START DATA TO USE
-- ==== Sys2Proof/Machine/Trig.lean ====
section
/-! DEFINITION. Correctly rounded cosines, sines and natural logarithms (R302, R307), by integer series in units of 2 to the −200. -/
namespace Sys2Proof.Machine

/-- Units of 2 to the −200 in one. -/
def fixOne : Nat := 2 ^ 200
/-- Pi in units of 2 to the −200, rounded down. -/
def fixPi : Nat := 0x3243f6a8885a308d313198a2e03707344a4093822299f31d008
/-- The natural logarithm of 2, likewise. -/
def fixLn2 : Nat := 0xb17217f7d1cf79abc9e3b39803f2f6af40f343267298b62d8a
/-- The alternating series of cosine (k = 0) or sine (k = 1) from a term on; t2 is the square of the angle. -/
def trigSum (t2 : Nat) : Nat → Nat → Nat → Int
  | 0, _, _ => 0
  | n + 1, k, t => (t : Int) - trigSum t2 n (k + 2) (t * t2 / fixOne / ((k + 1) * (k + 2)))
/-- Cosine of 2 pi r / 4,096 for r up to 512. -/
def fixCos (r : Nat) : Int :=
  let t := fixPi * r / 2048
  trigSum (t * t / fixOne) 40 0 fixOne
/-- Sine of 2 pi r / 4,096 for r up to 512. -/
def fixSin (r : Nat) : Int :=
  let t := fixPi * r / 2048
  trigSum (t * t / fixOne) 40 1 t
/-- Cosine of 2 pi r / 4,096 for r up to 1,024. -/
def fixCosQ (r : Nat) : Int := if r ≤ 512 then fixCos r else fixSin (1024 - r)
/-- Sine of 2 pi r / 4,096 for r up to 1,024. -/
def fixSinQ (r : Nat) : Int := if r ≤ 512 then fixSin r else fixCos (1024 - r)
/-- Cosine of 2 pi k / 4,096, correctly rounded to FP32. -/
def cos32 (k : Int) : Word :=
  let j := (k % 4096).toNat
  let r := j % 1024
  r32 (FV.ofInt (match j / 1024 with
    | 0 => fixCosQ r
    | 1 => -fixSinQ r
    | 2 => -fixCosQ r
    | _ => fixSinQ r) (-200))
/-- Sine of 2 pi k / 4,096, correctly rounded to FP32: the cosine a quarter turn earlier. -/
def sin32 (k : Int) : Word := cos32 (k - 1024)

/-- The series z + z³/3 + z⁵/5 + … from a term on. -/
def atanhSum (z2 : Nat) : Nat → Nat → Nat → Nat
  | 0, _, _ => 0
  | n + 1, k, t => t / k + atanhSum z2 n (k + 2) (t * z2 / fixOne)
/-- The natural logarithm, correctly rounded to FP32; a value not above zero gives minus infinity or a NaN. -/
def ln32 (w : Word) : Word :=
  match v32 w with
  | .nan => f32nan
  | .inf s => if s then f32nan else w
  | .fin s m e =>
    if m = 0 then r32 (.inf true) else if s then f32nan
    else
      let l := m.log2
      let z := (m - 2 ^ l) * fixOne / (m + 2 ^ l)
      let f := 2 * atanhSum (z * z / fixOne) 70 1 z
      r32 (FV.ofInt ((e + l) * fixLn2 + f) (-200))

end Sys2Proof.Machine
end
END DATA TO USE
START DATA TO USE
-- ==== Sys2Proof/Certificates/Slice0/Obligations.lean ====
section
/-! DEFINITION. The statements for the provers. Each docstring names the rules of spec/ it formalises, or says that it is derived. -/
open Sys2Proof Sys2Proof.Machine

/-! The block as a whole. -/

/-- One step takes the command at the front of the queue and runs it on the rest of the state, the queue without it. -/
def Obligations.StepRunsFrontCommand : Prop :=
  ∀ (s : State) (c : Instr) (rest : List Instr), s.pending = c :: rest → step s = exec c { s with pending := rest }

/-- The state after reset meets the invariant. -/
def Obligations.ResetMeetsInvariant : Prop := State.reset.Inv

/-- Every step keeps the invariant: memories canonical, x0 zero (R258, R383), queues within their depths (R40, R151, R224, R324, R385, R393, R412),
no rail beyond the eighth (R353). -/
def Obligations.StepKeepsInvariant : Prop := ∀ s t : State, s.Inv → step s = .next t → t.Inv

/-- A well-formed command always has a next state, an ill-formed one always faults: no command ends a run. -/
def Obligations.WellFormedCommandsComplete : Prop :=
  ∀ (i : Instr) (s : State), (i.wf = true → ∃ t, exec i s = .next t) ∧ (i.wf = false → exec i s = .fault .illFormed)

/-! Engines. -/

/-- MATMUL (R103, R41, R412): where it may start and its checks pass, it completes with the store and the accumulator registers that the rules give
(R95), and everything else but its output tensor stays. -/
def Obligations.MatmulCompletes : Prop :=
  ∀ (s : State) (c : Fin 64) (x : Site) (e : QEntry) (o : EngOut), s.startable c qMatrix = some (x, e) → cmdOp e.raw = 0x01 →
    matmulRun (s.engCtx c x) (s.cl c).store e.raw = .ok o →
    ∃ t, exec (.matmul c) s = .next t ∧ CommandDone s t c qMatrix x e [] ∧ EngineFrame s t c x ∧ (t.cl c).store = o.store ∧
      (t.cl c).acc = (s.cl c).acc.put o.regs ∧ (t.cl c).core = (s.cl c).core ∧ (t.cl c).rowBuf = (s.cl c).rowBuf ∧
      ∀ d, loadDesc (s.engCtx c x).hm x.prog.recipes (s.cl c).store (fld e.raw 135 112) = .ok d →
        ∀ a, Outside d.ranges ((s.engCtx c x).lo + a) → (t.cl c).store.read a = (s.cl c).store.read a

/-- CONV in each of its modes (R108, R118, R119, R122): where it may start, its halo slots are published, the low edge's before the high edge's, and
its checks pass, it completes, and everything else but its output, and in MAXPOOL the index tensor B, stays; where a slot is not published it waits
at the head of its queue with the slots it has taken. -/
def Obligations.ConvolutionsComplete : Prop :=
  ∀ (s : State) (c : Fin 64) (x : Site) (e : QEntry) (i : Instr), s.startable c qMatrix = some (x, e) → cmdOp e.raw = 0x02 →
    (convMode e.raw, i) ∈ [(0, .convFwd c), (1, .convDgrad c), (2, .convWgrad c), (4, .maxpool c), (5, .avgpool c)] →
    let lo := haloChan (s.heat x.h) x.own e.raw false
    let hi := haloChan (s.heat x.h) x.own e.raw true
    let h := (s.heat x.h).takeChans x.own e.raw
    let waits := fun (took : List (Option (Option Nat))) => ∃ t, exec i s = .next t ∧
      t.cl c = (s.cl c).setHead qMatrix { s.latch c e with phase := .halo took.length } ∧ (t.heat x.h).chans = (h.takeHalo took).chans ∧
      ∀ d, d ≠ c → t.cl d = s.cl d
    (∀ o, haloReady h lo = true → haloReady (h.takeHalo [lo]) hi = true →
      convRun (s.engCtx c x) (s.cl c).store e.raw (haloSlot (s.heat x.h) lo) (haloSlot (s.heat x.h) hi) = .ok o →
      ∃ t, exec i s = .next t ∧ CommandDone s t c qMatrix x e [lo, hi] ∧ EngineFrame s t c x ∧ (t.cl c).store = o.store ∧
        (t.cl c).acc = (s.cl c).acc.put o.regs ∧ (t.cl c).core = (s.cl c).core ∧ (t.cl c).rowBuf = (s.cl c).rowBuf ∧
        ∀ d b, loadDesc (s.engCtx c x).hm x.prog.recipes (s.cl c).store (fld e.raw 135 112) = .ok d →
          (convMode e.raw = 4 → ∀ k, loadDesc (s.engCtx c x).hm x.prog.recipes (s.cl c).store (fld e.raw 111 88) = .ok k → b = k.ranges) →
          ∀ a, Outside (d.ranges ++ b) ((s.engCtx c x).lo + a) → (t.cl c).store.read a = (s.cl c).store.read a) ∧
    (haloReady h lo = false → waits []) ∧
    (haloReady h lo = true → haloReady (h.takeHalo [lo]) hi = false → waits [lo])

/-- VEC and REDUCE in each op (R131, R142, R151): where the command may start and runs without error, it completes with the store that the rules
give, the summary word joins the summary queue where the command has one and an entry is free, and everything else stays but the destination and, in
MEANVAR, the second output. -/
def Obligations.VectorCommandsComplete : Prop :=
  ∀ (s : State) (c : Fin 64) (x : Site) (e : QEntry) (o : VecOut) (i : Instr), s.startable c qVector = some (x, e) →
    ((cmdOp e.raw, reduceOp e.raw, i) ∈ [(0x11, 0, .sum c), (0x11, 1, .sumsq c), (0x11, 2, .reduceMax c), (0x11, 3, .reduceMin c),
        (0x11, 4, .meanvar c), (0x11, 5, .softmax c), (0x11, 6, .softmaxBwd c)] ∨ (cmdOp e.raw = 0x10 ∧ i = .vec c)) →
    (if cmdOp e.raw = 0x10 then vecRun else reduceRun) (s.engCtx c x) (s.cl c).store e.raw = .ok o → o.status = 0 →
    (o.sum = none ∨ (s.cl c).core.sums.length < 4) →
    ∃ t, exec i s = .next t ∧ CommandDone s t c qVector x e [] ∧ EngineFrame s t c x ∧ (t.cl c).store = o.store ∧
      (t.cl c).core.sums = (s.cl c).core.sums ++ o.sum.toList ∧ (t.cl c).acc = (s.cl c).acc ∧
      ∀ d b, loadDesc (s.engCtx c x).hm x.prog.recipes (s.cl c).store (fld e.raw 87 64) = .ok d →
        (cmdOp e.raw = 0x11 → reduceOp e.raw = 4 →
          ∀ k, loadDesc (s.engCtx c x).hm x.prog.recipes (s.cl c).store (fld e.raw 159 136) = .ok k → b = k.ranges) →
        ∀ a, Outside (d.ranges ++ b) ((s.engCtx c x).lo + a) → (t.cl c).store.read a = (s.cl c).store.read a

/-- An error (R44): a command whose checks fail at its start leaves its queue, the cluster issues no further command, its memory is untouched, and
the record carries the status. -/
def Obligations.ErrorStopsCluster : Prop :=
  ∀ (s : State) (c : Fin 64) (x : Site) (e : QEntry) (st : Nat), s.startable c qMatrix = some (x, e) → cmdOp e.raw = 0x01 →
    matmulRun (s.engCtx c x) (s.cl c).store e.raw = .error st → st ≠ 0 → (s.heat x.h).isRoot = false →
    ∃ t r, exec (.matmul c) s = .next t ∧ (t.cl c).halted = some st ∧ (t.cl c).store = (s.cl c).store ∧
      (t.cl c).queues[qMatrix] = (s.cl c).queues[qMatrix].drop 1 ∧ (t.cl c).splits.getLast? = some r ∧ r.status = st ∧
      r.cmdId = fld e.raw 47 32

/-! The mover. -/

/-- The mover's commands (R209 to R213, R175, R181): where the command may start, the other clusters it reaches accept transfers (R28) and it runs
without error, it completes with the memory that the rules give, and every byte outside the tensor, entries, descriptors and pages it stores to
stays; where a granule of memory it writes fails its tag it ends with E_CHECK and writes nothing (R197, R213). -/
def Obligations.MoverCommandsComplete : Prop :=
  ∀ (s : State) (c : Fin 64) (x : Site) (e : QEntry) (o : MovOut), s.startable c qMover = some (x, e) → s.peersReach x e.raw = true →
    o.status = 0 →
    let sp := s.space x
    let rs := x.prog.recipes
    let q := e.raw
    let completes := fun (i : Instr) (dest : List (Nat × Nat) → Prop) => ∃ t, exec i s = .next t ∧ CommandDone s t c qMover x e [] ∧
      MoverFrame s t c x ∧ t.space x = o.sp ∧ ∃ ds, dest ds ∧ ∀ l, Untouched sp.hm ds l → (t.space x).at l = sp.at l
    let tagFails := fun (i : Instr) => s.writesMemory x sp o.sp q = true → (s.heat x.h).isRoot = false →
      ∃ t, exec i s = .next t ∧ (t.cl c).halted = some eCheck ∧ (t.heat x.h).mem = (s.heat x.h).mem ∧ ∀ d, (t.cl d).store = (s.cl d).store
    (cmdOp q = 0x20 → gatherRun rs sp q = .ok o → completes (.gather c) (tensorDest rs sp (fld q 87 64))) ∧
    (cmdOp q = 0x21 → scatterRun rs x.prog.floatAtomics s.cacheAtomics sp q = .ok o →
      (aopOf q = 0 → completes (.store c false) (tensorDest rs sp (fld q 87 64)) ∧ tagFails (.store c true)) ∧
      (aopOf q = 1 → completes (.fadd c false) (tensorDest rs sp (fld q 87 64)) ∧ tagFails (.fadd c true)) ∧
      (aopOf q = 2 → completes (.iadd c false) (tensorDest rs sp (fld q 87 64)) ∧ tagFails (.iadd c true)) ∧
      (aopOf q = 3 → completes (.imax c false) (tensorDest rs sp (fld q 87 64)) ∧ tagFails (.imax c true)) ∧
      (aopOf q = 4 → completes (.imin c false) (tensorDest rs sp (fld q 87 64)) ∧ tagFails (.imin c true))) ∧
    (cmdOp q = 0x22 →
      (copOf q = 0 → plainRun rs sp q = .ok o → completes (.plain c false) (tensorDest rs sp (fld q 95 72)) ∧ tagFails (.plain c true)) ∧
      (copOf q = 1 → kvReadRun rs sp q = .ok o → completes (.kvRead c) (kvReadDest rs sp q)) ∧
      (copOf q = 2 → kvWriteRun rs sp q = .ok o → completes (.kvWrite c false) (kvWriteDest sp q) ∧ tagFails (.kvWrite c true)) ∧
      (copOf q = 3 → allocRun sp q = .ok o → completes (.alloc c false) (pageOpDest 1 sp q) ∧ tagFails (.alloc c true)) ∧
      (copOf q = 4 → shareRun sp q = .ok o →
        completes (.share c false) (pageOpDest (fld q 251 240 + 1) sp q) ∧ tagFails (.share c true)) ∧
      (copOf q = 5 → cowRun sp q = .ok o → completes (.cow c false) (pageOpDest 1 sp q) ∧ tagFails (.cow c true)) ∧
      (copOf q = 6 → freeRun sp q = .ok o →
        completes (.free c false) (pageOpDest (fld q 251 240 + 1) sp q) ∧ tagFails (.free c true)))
END DATA TO USE
Look above for the line that contains "(o.sum = none". Starting there, transcribe every line exactly until you have copied the line that contains "(cmdOp e.raw = 0x11".

    (o.sum = none ∨ (s.cl c).core.sums.length < 4) →
    ∃ t, exec i s = .next t ∧ CommandDone s t c qVector x e [] ∧ EngineFrame s t c x ∧ (t.cl c).store = o.store ∧
      (t.cl c).core.sums = (s.cl c).core.sums ++ o.sum.toList ∧ (t.cl c).acc = (s.cl c).acc ∧
      ∀ d b, loadDesc (s.engCtx c x).hm x.prog.recipes (s.cl c).store (fld e.raw 87 64) = .ok d →
        (cmdOp e.raw = 0x11 → reduceOp e.raw = 4 →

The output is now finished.